実は、ボルダリングとリードは基本的に他の選手の挑戦を見ることができません。
しかし、競技開始前に“オブザベーション”を行い、「この課題はどうやってクリアすればいいのかな」と選手同士でクリア方法を話し合うことができるのです。
他の競技にはない醍醐味の一つですね。
スポーツクライミングの魅力
実は、スポーツクライミングはとても歴史の新しいスポーツでもあります。なんと始まったのは20世紀も後半になってから。
発祥はヨーロッパであり、初めて競技大会が開かれたのは1985年のイタリアだったといいます。
国際スポーツクライング連盟が発足したのも2007年になってからのことでした。
オリンピックで採用された3種の種目の特徴を見ればわかるように、なんといってもそれぞれの種目で大きくタイプが違うのも興味深い点でしょう。
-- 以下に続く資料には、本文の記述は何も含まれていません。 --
/-- Free pages on a die's table-page ring, and free slots of a partition on it (20 R392, R401). -/
def tpOff (d o : Nat) : Nat := rqOff (0x800 + 0x20 * (d - 2) + o)
def State.tpFree (s : State) (d : Nat) : Nat :=
  let w := s.dget 8 (tpOff d 8)
  (fld w 47 32 + 65536 * ringSize w - fld w 31 16) % ringSize w
/-- A slot that Hollyhock may take: of a live bank of the partition. -/
def State.slotFor (s : State) (d p b : Nat) : Bool :=
  let n := bwNum (BitVec.ofNat 22 b)
  s.bankLive d n && decide (s.bpart d n = p)
def State.slotsFree (s : State) (d p : Nat) : Nat :=
  (s.die d).freeL.foldl (fun n c => n + (c.2.filter (fun b => s.slotFor d p b)).length) 0
/-- Pages needed (20 R401). -/
def pagesFor (n : Nat) : Nat := 1 + ceilDiv n 512
/-- The target die (20 R401 step 2): none where there is no candidate. -/
def State.handTarget (s : State) (o : Op) (kind : Nat) (x : BitVec 512) (p : Nat) : Option Nat :=
  if !hdAny x then (if 2 ≤ hdTdie x ∧ hdTdie x < 8 ∧ !s.dieDown (hdTdie x) then some (hdTdie x) else none)
  else ((List.range 6).map (fun i => i + 2)).foldl (fun b d =>
    if s.dieDown d ∨ (kind = 1 ∧ d = o.die) ∨ s.tpFree d < pagesFor (hdCnt x) then b
    else match b with
      | none => some d
      | some y => if s.slotsFree y p < s.slotsFree d p then some d else some y) none
/-- The next slot of the partition in the first column of `cols` that has one (20 R401 step 4). -/
def State.takeSlot (s : State) (d p : Nat) : List Nat → Option (State × Nat)
  | [] => none
  | c :: r =>
    match (Map.get [] (s.die d).freeL c).find? (fun b => s.slotFor d p b) with
    | some b =>
      let run := s.rcPhase d != 0
      some (s.modDie d (fun x => { x with freeL := Map.put x.freeL c ((Map.get [] x.freeL c).erase b), marks := if run then NSet.add x.marks b else x.marks }), b)
    | none => s.takeSlot d p r
/-- Slots for blocks `j` on, `n` of them. -/
def State.takeSlots (s : State) (d p q j : Nat) : Nat → Option (State × List (BitVec 22))
  | 0 => some (s, [])
  | n + 1 => do
    let r ← s.takeSlot d p ((List.range 32).map (fun i => (j + q % 32 + i) % 32))
    let t ← r.1.takeSlots d p q (j + 1) n
    some (t.1, BitVec.ofNat 22 r.2 :: t.2)
/-- Pages popped from the ring (20 R401 step 3). -/
def State.takePages (s : State) (d n : Nat) : Option (State × List Nat) :=
  if s.tpFree d < n then none
  else
    let w := s.dget 8 (tpOff d 8)
    let base := fld (s.dget 8 (tpOff d 0)) 45 12 * 4096
    some (s.dput 8 (tpOff d 8) (setFld w 31 16 ((fld w 31 16 + n) % ringSize w)),
      (List.range n).map (fun i => s.rdPhys d (base + 8 * ((fld w 31 16 + i) % ringSize w)) 8 % 2 ^ 46 / 4096 * 4096))
/-- What a commit does to the record, and the launch it enqueues (20 R406). -/
def State.commitRe (s : State) (q : Nat) (x : BitVec 512) : State :=
  let r := setFld (setFld (setFld (s.rq q) 31 16 0) 6 3 8) 2 0 1
  let r := setFld (setFld r 73 70 (if hdAny x then 15 else hdTdie x)) 55 48 (rqLnum r + 1)
  (s.setRq q r).columbineLaunch q 0
/-- Columbine takes an `rqhand` (20 R398, R401, R411): the answer code and the state after it. -/
def State.handoff (s : State) (o : Op) (q kind : Nat) (x : BitVec 512) : State × Nat :=
  let r := s.rq q
  let p := rqPart r
  if !s.rqLive q ∨ p ≠ o.part.toNat ∨ rqOwner r ≠ o.die ∨ rqState r ≠ (if kind = 0 then 2 else 4) then (s, 1)
  else if rqCreq r then (s.cancelRq q, 2)
  else if descBad kind x then (s, 3)
  else if kind = 2 then
    if hdAny x ∨ (hdTdie x < 2 ∧ !s.dieDown (hdTdie x)) then (s.commitRe q x, 0) else (s, 4)
  else match s.srcList o x with
    | none => (s, 3)
    | some xs =>
      let s := s.behindRange { asid := o.asid, part := o.part, die := o.die } (hdSrc x) (8 * hdCnt x)
      if !s.srcOk o kind xs then (s, 3)
      else match s.handTarget o kind x p with
        | none => (s, 4)
        | some d =>
          match (s.takePages d (pagesFor (hdCnt x))).bind (fun t => (t.1.takeSlots d p q 0 (hdCnt x)).map (fun u => (u.1, t.2, u.2))) with
          | none => (s, 5)
          | some (s, pages, slots) =>
            let run := (s.handoffs.filter (fun h => h.begun)).length
            let h : Handoff := { rq := q, kind, ck := o.ck, desc := x, srcs := xs, tdie := d, pages, slots, moved := 0, begun := decide (run < 64),
                                 stopAt := none, sdie := o.die, asid := o.asid, part := o.part }
            let r := setFld (setFld (setFld (setFld (setFld r 31 16 (hdCnt x)) 47 32 0) 255 192 (d * 2 ^ 46 + pages.headD 0)) 2 0 3) 6 3 8
            (({ s with handoffs := s.handoffs ++ [h] } : State).setRq q r, 0)
/-- The status word of `rqhand` and `rqcan` (20 R411); a request that the strand may not see shows state 0. -/
def State.rqAnswer (s : State) (o : Op) (q code : Nat) (st : Word) : State :=
  let seen := if rqPart (s.rq q) = o.part.toNat ∧ s.rqEn then rqState (s.rq q) else 0
  if st = 0 then s.finishOp o else s.opAnswer o st 8 (code + seen * 2 ^ 8)
/-- 20 R401, R411. -/
def execHandoffEvent (op : Nat) (s : State) : Out :=
  .next (match s.op? op with
  | some o => match o.kind with
    | .rqhand q kind x st => if s.ready o then let t := s.handoff o q kind x; t.1.rqAnswer o q t.2 st else s
    | _ => s
  | none => s)
/-- 20 R407, R411. -/
def execCancelEvent (op : Nat) (s : State) : Out :=
  .next (match s.op? op with
  | some o => match o.kind with
    | .rqcan q st =>
      if !s.ready o then s
      else if !s.rqLive q ∨ rqPart (s.rq q) ≠ o.part.toNat then s.rqAnswer o q 1 st
      else if 5 ≤ rqState (s.rq q) then s.rqAnswer o q 6 st
      else (s.cancelEvent q 2 (fun s _ => s)).rqAnswer o q 0 st
    | _ => s
  | none => s)
/-- The predicate of `rqdone` lands once Columbine has answered, and the word has issued (20 R413). -/
def State.rqdoneIssue (s : State) (o : Op) (h : Head) (a : BitVec 7) (b : Bool) : State :=
  let cur := s.cur
  let s := ({ (s.dropOp o.id) with cur := ⟨o.ck, .s⟩ } : State).enter
  { ((s.resultP h a b).advance) with cur := cur }
/-- 20 R413. -/
def execRqdoneEvent (op : Nat) (s : State) : Out :=
  .next (match s.op? op with
  | some o => match o.kind with
    | .rqdone q c h a =>
      let r := s.rq q
      if !s.ready o then s
      else if s.rqLive q ∧ rqOwner r = o.die ∧ rqPart r = o.part.toNat ∧ (rqState r = 2 ∨ rqState r = 4) then
        (if rqCreq r then s.finalRq q 6 (Map.get 1 s.creqBy q) c.toNat true else s.finalRq q 5 0 c.toNat true).rqdoneIssue o h a true
      else s.rqdoneIssue o h a false
    | _ => s
  | none => s)

/-- 20 R401: the first hand-off that waits starts when fewer than 64 are in progress. -/
def execHandoffStart (rq : Nat) (s : State) : Out :=
  .next (match s.handoffs.find? (fun h => !h.begun) with
  | some h =>
    if h.rq = rq ∧ (s.handoffs.filter (fun x => x.begun)).length < 64 then
      { s with handoffs := s.handoffs.map (fun x => if x.rq = rq then { x with begun := true } else x) }
    else s
  | none => s)
/-- Element K[t][d] of a tile-major source block (20 R400), as a bf16 code; `v` adds the K half. -/
def srcElem (blk dm t d : Nat) (v : Bool) : Nat :=
  let w := ceilDiv (dm + 1) 16
  (blk >>> (16 * (256 * (w * (t / 16) + d / 16) + 16 * (t % 16) + d % 16) + (if v then 8 * 128 * 16 * w else 0))) % 65536
/-- floor(log2 a) - 7, at least -126, for the greatest finite magnitude code; 0 for none (20 R402). -/
def scaleExp (m : Nat) : Int :=
  if m = 0 then 0
  else max ((if m / 128 = 0 then Int.ofNat (Nat.log2 m) - 133 else Int.ofNat (m / 128) - 127) - 7) (-126)
/-- K or V of a block converted (20 R402): scale code and 8,192 codes. -/
def convertHalf (blk dm n : Nat) (v : Bool) : Nat × Nat :=
  let els := (List.range 64).flatMap (fun t => (List.range 128).map (fun d => if t < n ∧ d ≤ dm then some (srcElem blk dm t d v) else none))
  let amax := els.foldl (fun m x => match x with
    | some c => if c % 32768 < 0x7F80 then max m (c % 32768) else m
    | none => m) 0
  let e := scaleExp amax
  let inv : Fv := .fin false 1 (-e)
  ((e + 127).toNat * 2 ^ 23,
   packLE 8 (els.map (fun x => match x with | some c => (quant (f32d (c * 65536)) inv (.fl .e4m3) 0).1 | none => 0)))
/-- A block's slot and header written at the destination (20 R402 to R404); a lost source leaves every line of the slot poisoned. -/
def State.writeBlock (s : State) (d : Nat) (b : BitVec 22) (bytes hdr : Nat) (lost : Bool) : State :=
  let s := s.wrKey 0 (headerKey d b) hdr 64
  if lost then s.blockLost d b
  else (List.range 256).foldl (fun s i => s.wrKey 0 (blockKey d b (64 * i)) (bytes >>> (512 * i) % 2 ^ 512) 64) s
/-- One block of a hand-off: read at its home on the hub engines' path (13 R299), converted or copied, and performed (20 R402 to R404). -/
def State.handBlock (s : State) (h : Handoff) : State :=
  let j := h.moved
  let dst := h.slots.getD j 0
  let n := if h.kind = 0 ∧ j + 1 = h.slots.length then hdNtl h.desc else 64
  let one := 0x3F800000
  if h.kind = 0 then
    let dm := hdDm1 h.desc
    let g : Agent := { asid := h.asid, part := h.part, die := h.sdie }
    let a := (h.srcs.getD j 0).toNat
    let hdr (k v : Nat) : Nat := k + v * 2 ^ 32 + n * 2 ^ 64 + dm * 2 ^ 72 + hdSeqId h.desc * 2 ^ 128
    match s.rdRange g a (256 * 16 * ceilDiv (dm + 1) 16) with
    | (blk, false, none) =>
      let blk := s.staleRange g h.ck 5 a (256 * 16 * ceilDiv (dm + 1) 16) blk
      let s := s.behindRange g a (256 * 16 * ceilDiv (dm + 1) 16)
      let k := convertHalf blk dm n false
      let v := convertHalf blk dm n true
      s.writeBlock h.tdie dst (k.2 + v.2 * 2 ^ 65536) (hdr k.1 v.1) false
    | _ => s.writeBlock h.tdie dst 0 (hdr one one) true
  else
    let src := (h.srcs.getD j 0).setWidth 22
    let hd := s.header h.sdie src
    let bad := s.poisonedRun (blockKey h.sdie src 0) 16384 || s.poisoned (headerKey h.sdie src)
    let hdr := if bad then one + one * 2 ^ 32 + hd / 2 ^ 64 % 128 * 2 ^ 64 + hd / 2 ^ 72 % 128 * 2 ^ 72 + hdSeqId h.desc * 2 ^ 128
      else hd / 2 ^ 192 * 2 ^ 192 + hd % 2 ^ 128 + hdSeqId h.desc * 2 ^ 128
    let s := s.writeBlock h.tdie dst (Mem.readLE s.mem (blockKey h.sdie src 0) 16384) hdr bad
    s.wrKey 0 (headerKey h.sdie src + 8) (hd / 2 ^ 64 % 256 ||| 0x80) 1
/-- 20 R404: the next block, unless a cancellation stops the hand-off before it. -/
def execHandoffBlock (rq : Nat) (s : State) : Out :=
  .next (match s.handoffs.find? (fun h => h.rq == rq && h.begun) with
  | some h =>
    if h.moved < h.slots.length ∧ h.stopAt.all (fun n => decide (h.moved < n)) then
      let s := s.handBlock h
      let s : State := { s with handoffs := s.handoffs.map (fun x => if x.rq = rq then { x with moved := x.moved + 1 } else x) }
      s.setRq rq (setFld (s.rq rq) 47 32 (h.moved + 1))
    else s
  | none => s)
/-- 20 R407, R408: the block under way when CREQ was set has been performed, and Hollyhock stops. -/
def execHandoffCancelStop (rq : Nat) (s : State) : Out :=
  .next (match s.handoffs.find? (fun h => h.rq == rq) with
  | some h => if h.stopAt.any (fun n => decide (n ≤ h.moved)) then s.cancelRq rq else s
  | none => s)
/-- Table pages of a finished hand-off (20 R404), written last. -/
def State.writeTables (s : State) (h : Handoff) : State :=
  let leaf := h.pages.drop 1
  let s := (List.range leaf.length).foldl (fun s i =>
    (List.range 512).foldl (fun s k =>
      s.wrPhys h.tdie (leaf.getD i 0 + 8 * k) (match h.slots[512 * i + k]? with | some b => b.toNat * 4 + 1 | none => 0) 8) s) s
  (List.range 512).foldl (fun s i => s.wrPhys h.tdie (h.pages.headD 0 + 8 * i) (match leaf[i]? with | some p => p + 2 | none => 0) 8) s
/-- 20 R405, R406: every block performed, the tables are written and Columbine commits; with CREQ set the request is cancelled instead. -/
def execCommit (rq : Nat) (s : State) : Out :=
  .next (match s.handoffs.find? (fun h => h.rq == rq && h.begun) with
  | some h =>
    if h.moved < h.slots.length then s
    else if rqCreq (s.rq rq) then s.cancelRq rq
    else
      let s := s.writeTables h
      let page := h.pages.headD 0
      let rs := (s.die h.tdie).roots
      if rs.any (fun p => p.1 == page) ∨ 65536 ≤ rs.length then s.finalRq rq 7 0x12 0 true
      else
        let s := s.addRoot h.tdie page (w64 (hdSeqId h.desc))
        let r := s.rq rq
        let old := rqRoot r
        let r' := setFld (setFld (setFld (setFld r 191 128 (rqNroot r)) 255 192 0) 319 256 (hdSeqId h.desc)) 55 48 (rqLnum r + 1)
        let s := s.setRq rq (setFld (setFld r' 2 0 4) 6 3 h.tdie)
        let s : State := { s with handoffs := s.handoffs.filter (fun x => x.rq != rq) }
        (s.unroot old).columbineLaunch rq (h.desc.extractLsb' 192 64)
  | none => s)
スピード競技では、高くそびえた壁を選手達があっという間に登りきってしまうシンプルさ、スピード感が最大の魅力。
ボルダリングやリードではダイナミックな動きに心躍ること間違いなく、さらに柔軟な頭脳も求められるというスリリングさもあります。
反面、「あんな凄い動き、素人には到底できない!ハードルが高すぎる!」と選手達の凄さを見て萎縮してしまう人もいるかもしれません。
実際、プロの選手になるためには高い技術や努力求められるのは、他の競技と同じでしょう。
しかし、実は近年日本でも、ボルダリングを中心にスポーツクライミングを楽しむ人が増えているのです。
個人で楽しむことができる競技な上、なんといっても日本はボルダリングが楽しめる施設が世界でもトップクラスに多いのです。
日本山岳・スポーツクライング協会によれば、ボルダリングができる施設の数は2008年は100施設以下だったのに対し、2015年には435施設まで増加。
競技人口は今や60万人を超えるのではないかというデータもあります。
まとめ
今や全世界でのクライミング人口は、なんと2500万人にも上るとか。
とてもハードなスポーツに見えるかもしれませんが、屋内のボルダリング施設ではホールドを動かして難易度を自由に調整することが可能です。
初心者でも始めることは難しくありませんし、ダイエットにも最適という声もあります。
オリンピックで熱狂した皆さん、是非これを機会に、スポーツクライミングの世界に飛び込んでみてはいかがでしょう?